Reimchen points to commercial fisheries and habitat loss through poor forestry practices for substantially reducing the number of salmon over the last 100 years. British Columbia has 25 per cent of all the coastal temperate rainforest in the world, and 39 per cent of it has already been logged. And while the government has committed 12 per cent of forest to protected status, there is a major flaw in the plan.

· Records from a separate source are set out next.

-- ==== Sys2Proof/Safety.lean ====
section
/-! DEFINITION. The invariant of the machine, and the words statements use for what a step leaves unchanged. -/

namespace Sys2Proof.Machine

/-- What holds of every state a run reaches: the parameters meet R7 and R63; the heap is in canonical form, inside its
4096 bytes (R50); `PSC` is in `[0, M)` (R33); `PC` is at most 4350 and every stack entry at most 4096 (R28). `SP` is 0 to 16 (R31) by its type. -/
abbrev State.Inv (s : State) : Prop :=
  s.params.wf = true ∧ Memory.wf s.params.font s.heap = true ∧ s.psc < s.params.clockMultiplier ∧
  s.pc.toNat ≤ 4350 ∧ (∀ k : Fin 16, (s.stack.get k).toNat ≤ 4096)

/-- Every heap byte reads as before. -/
def State.SameHeap (s t : State) : Prop := ∀ a, t.byteAt a = s.byteAt a

/-- Every heap byte outside `[addr, addr + len)` reads as before. -/
def State.SameHeapOutside (addr len : Nat) (s t : State) : Prop :=
  ∀ a, a < addr ∨ addr + len ≤ a → t.byteAt a = s.byteAt a

/-- Nothing but general registers differs. -/
def State.OnlyRegs (s t : State) : Prop := t = { s with v := t.v } ∧ State.SameHeap s t

/-- Nothing but `PC` differs. -/
def State.OnlyPc (s t : State) : Prop := t = { s with pc := t.pc } ∧ State.SameHeap s t

/-- Nothing but `I` differs. -/
def State.OnlyI (s t : State) : Prop := t = { s with i := t.i } ∧ State.SameHeap s t

/-- Nothing but the heap differs, and of the heap only `[addr, addr + len)`. -/
def State.OnlyHeap (addr len : Nat) (s t : State) : Prop :=
  t = { s with heap := t.heap } ∧ State.SameHeapOutside addr len s t

/-- The instruction completes, register `r` then holds `f r`, and nothing but general registers has changed. -/
def WritesRegs (i : Instr) (s : State) (f : Reg → Byte) : Prop :=
  ∃ t, exec i s = .next t ∧ (∀ r, t.reg r = f r) ∧ State.OnlyRegs s t

/-- The instruction completes, `PC` then holds `p`, and nothing but `PC` has changed. -/
def WritesPc (i : Instr) (s : State) (p : Word) : Prop :=
  ∃ t, exec i s = .next t ∧ t.pc = p ∧ State.OnlyPc s t

/-- The instruction completes, `I` then holds `w`, and nothing but `I` has changed. -/
def WritesIndex (i : Instr) (s : State) (w : Word) : Prop :=
  ∃ t, exec i s = .next t ∧ t.i = w ∧ State.OnlyI s t

/-- R23: a flag's byte. -/
def bitByte (c : Bool) : Byte := if c then 1 else 0

/-- R133: an operand of SUB and SUBN as the flag write left it: the new flag `g` for register 15, else the register. -/
def State.operandAfterFlag (s : State) (g : Bool) (r : Reg) : Byte := if r = 15 then bitByte g else s.reg r

/-- R52: the `n` heap bytes from `addr` up. -/
def State.bytesFrom (s : State) (addr n : Nat) : List Byte := (List.range n).map (fun j => s.byteAt (addr + j))

/-- R155, read per pixel: the sprite drawn at (`x0`, `y0`) has a set bit on this pixel. -/
def coversPixel (sprite : List Byte) (x0 y0 : Byte) (row : Fin 32) (col : Fin 64) : Bool :=
  let r := (row.val + 32 - y0.toNat % 32) % 32
  let k := (col.val + 64 - x0.toNat % 64) % 64
  decide (r < sprite.length) && decide (k < 8) && decide ((sprite.getD r 0).toNat / 2 ^ (7 - k) % 2 = 1)

/-- The illegal words, as R87's table lists them by class. -/
def IllegalWord (w : Word) : Prop :=
  (fieldC w = 0x5 ∧ slice w 3 0 ≠ 0) ∨
  (fieldC w = 0x8 ∧ slice w 3 0 ∈ [0x8, 0x9, 0xA, 0xB, 0xC, 0xD, 0xF]) ∨
  (fieldC w = 0x9 ∧ slice w 3 0 ≠ 0) ∨
  (fieldC w = 0xE ∧ slice w 7 0 ∉ [0x9E, 0xA1]) ∨
  (fieldC w = 0xF ∧ slice w 7 0 ∉ [0x07, 0x0A, 0x15, 0x18, 0x1E, 0x29, 0x33, 0x55, 0x65])

/-- R218: the time that passes in a list of the host's turns. -/
def elapsedIn : List HostTurn → Nat
  | [] => 0
  | .clock elapsed _ :: rest => elapsed + elapsedIn rest
  | .setKeys _ :: rest => elapsedIn rest
  | .reportKey _ :: rest => elapsedIn rest
  | .raiseReset :: rest => elapsedIn rest
  | .raisePowerOff :: rest => elapsedIn rest

/-- R39: the key states after a list of the host's turns: the last ones set. -/
def keysAfter (keys : Vector Bool 16) : List HostTurn → Vector Bool 16
  | [] => keys
  | .setKeys pressed :: rest => keysAfter pressed rest
  | .reportKey _ :: rest => keysAfter keys rest
  | .raiseReset :: rest => keysAfter keys rest
  | .raisePowerOff :: rest => keysAfter keys rest
  | .clock _ _ :: rest => keysAfter keys rest

/-- The engine's next move runs a cycle at time `time`: either the host has nothing more to do (DESIGN CHOICE, log entry 7),
or the clock's next answer reaches the deadline (R216). -/
def State.CycleDue (s : State) (time : Nat) (rest : List HostTurn) : Prop :=
  s.run = .running ∧
  ((s.host = [] ∧ rest = [] ∧ time = max s.now s.dl) ∨
   (∃ elapsed sleep, s.host = .clock elapsed sleep :: rest ∧ time = s.now + elapsed ∧ s.dl ≤ time))

end Sys2Proof.Machine
end

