-- ==== Sys2Proof/Laws/Memory.lean ====
section
/-! SUPPORT. The heap: a read after a write, and that every operation keeps the canonical form. -/

namespace Sys2Proof.Laws

open Sys2Proof.Machine

variable {font : Font}

/-- A lower bound below the first cell may be lowered further. -/
theorem wfFrom_mono {m : Memory} {low low' : Nat} (h : low' ≤ low) (wf : Memory.wfFrom font low m = true) :
    Memory.wfFrom font low' m = true := by
  cases m with
  | nil => rfl
  | cons c m =>
    obtain ⟨k, b⟩ := c
    simp only [Memory.wfFrom, Bool.and_eq_true, decide_eq_true_eq] at wf ⊢
    exact ⟨⟨⟨le_trans h wf.1.1.1, wf.1.1.2⟩, wf.1.2⟩, wf.2⟩

/-- An address below every cell of a canonical heap reads as an unlisted byte. -/
theorem read_below {m : Memory} {low a : Nat} (wf : Memory.wfFrom font low m = true) (h : a < low) :
    Memory.read font m a = unlistedByte font a := by
  induction m generalizing low with
  | nil => rfl
  | cons c m ih =>
    obtain ⟨k, b⟩ := c
    simp only [Memory.wfFrom, Bool.and_eq_true, decide_eq_true_eq] at wf
    simp only [Memory.read]
    rw [if_neg (by omega), ih wf.2 (by omega)]

/-- A write below the heap's end keeps the canonical form. -/
theorem write_wfFrom {m : Memory} {low a : Nat} {b : Byte} (wf : Memory.wfFrom font low m = true)
    (hl : low ≤ a) (ha : a < heapSize) : Memory.wfFrom font low (Memory.write font m a b) = true := by
  induction m generalizing low with
  | nil =>
    simp only [Memory.write]
    split
    · rfl
    · simp [Memory.wfFrom, *]
  | cons c m ih =>
    obtain ⟨k, c⟩ := c
    have wf' := wf
    simp only [Memory.wfFrom, Bool.and_eq_true, decide_eq_true_eq] at wf
    obtain ⟨⟨⟨hk, hs⟩, hc⟩, hm⟩ := wf
    simp only [Memory.write]
    split
    · split
      · exact wf'
      · simp only [Memory.wfFrom, Bool.and_eq_true, decide_eq_true_eq]
        exact ⟨⟨⟨hl, ha⟩, ‹_›⟩, ⟨⟨by omega, hs⟩, hc⟩, hm⟩
    · split
      · subst a
        split
        · exact wfFrom_mono (by omega) hm
        · simp only [Memory.wfFrom, Bool.and_eq_true, decide_eq_true_eq]
          exact ⟨⟨⟨hl, ha⟩, ‹_›⟩, hm⟩
      · simp only [Memory.wfFrom, Bool.and_eq_true, decide_eq_true_eq]
        exact ⟨⟨⟨hk, hs⟩, hc⟩, ih hm (by omega)⟩

/-- Every write to an address of the heap keeps the canonical form. -/
theorem write_wf {m : Memory} {a : Nat} {b : Byte} (wf : Memory.wf font m = true) (ha : a < heapSize) :
    Memory.wf font (Memory.write font m a b) = true := write_wfFrom wf (Nat.zero_le a) ha

/-- A read after a write, over a canonical heap with a lower bound. -/
theorem read_writeFrom {m : Memory} {low a : Nat} {b : Byte} (wf : Memory.wfFrom font low m = true) (a' : Nat) :
    Memory.read font (Memory.write font m a b) a' = if a' = a then b else Memory.read font m a' := by
  induction m generalizing low with
  | nil =>
    by_cases hb : b = unlistedByte font a
    · by_cases h : a' = a
      · simp [Memory.write, Memory.read, hb, h]
      · simp [Memory.write, Memory.read, hb, h]
    · by_cases h : a' = a
      · simp [Memory.write, Memory.read, hb, h]
      · simp [Memory.write, Memory.read, hb, h, Ne.symm h]
  | cons c m ih =>
    obtain ⟨k, c⟩ := c
    have wf' := wf
    simp only [Memory.wfFrom, Bool.and_eq_true, decide_eq_true_eq] at wf
    obtain ⟨⟨⟨hk, hs⟩, hc⟩, hm⟩ := wf
    simp only [Memory.write]
    split
    · have hlow : Memory.read font ((k, c) :: m) a = unlistedByte font a :=
        read_below (low := k) (by simp [Memory.wfFrom, *]) ‹_›
      split
      · by_cases h : a' = a
        · rw [h, hlow]; simp [*]
        · simp [h]
      · by_cases h : a' = a
        · simp [Memory.read, h]
        · simp only [Memory.read, if_neg (Ne.symm h), if_neg h]
    · split
      · subst a
        have hlow : Memory.read font m k = unlistedByte font k := read_below hm (by omega)
        split
        · by_cases h : a' = k
          · rw [h, hlow]; simp [*]
          · simp [h, Memory.read, Ne.symm h]
        · by_cases h : a' = k
          · simp [h, Memory.read]
          · simp [h, Memory.read, Ne.symm h]
      · simp only [Memory.read]
        by_cases h : a' = a
        · subst a'
          rw [if_neg (by omega), ih hm]
          simp
        · by_cases hk' : k = a'
          · subst hk'
            simp [h]
          · simp only [if_neg hk', ih hm]

/-- A read after a write to the same place gives the value written; a write leaves every other place alone. -/
theorem read_write {m : Memory} {a : Nat} {b : Byte} (wf : Memory.wf font m = true) (a' : Nat) :
    Memory.read font (Memory.write font m a b) a' = if a' = a then b else Memory.read font m a' :=
  read_writeFrom wf a'

/-- Writing a list inside the heap keeps the canonical form. -/
theorem writeList_wf {m : Memory} {a : Nat} {bs : List Byte} (wf : Memory.wf font m = true)
    (h : a + bs.length ≤ heapSize) : Memory.wf font (Memory.writeList font m a bs) = true := by
  induction bs generalizing m a with
  | nil => exact wf
  | cons b bs ih =>
    simp only [List.length_cons] at h
    exact ih (write_wf wf (by omega)) (by omega)

/-- A read after a list was written inside the heap: the list's bytes in its range, the old bytes elsewhere. -/
theorem read_writeList {m : Memory} {a : Nat} {bs : List Byte} (wf : Memory.wf font m = true)
    (h : a + bs.length ≤ heapSize) (a' : Nat) :
    Memory.read font (Memory.writeList font m a bs) a' =
      if a ≤ a' ∧ a' < a + bs.length then bs.getD (a' - a) 0 else Memory.read font m a' := by
  induction bs generalizing m a with
  | nil =>
    rw [if_neg (by simp)]
    rfl
  | cons b bs ih =>
    simp only [List.length_cons] at h ⊢
    rw [Memory.writeList, ih (write_wf wf (by omega)) (by omega), read_write wf]
    by_cases h1 : a' = a
    · subst h1
      simp
    · by_cases h2 : a + 1 ≤ a' ∧ a' < a + 1 + bs.length
      · rw [if_pos h2, if_pos (by omega), show a' - a = (a' - (a + 1)) + 1 by omega]
        simp
      · rw [if_neg h2, if_neg h1, if_neg (by omega)]

/-- The cleared heap is canonical. -/
theorem wf_nil : Memory.wf font [] = true := rfl

/-- The heap `State.reset` starts from is canonical. -/
theorem reset_heap_wf : Memory.wf State.reset.params.font State.reset.heap = true := rfl

/-- The heap a reset leaves is canonical when the ROM fits. -/
theorem resetHeap_wf {p : Params} (h : p.rom.length ≤ maxRomLength) : Memory.wf p.font (resetHeap p) = true :=
  writeList_wf wf_nil (by simp only [resetVector, maxRomLength, heapSize] at *; omega)

/-- R61: what the heap holds after a reset. -/
theorem read_resetHeap {p : Params} (h : p.rom.length ≤ maxRomLength) (a : Nat) :
    Memory.read p.font (resetHeap p) a =
      if resetVector ≤ a ∧ a < resetVector + p.rom.length then p.rom.getD (a - resetVector) 0
      else unlistedByte p.font a :=
  read_writeList wf_nil (by simp only [resetVector, maxRomLength, heapSize] at *; omega) a

end Sys2Proof.Laws
end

According to organisations such as the Sierra Club, the David Suzuki Foundation, and others, the critically low elevation forests – the valleys, where the best timber is, and where the salmon and bears are – are absent from this 12 per cent.
‘All the systems are either logged, un-logged, or slated to be logged, and they may or may not have fish in them,’ Reimchen says, pointing to the big rocks in the mouth of Salmon River where, according to the Canadian Department of Fisheries and Oceans, there were once 40,000 fish spawning. ‘Look at this mess, all this big broken rock left behind, sits here, in the mouth, and all the gravel that is good for spawning is now out in the bay, because of the clear-cut logging here forty years ago.
That is why there are no salmon here anymore.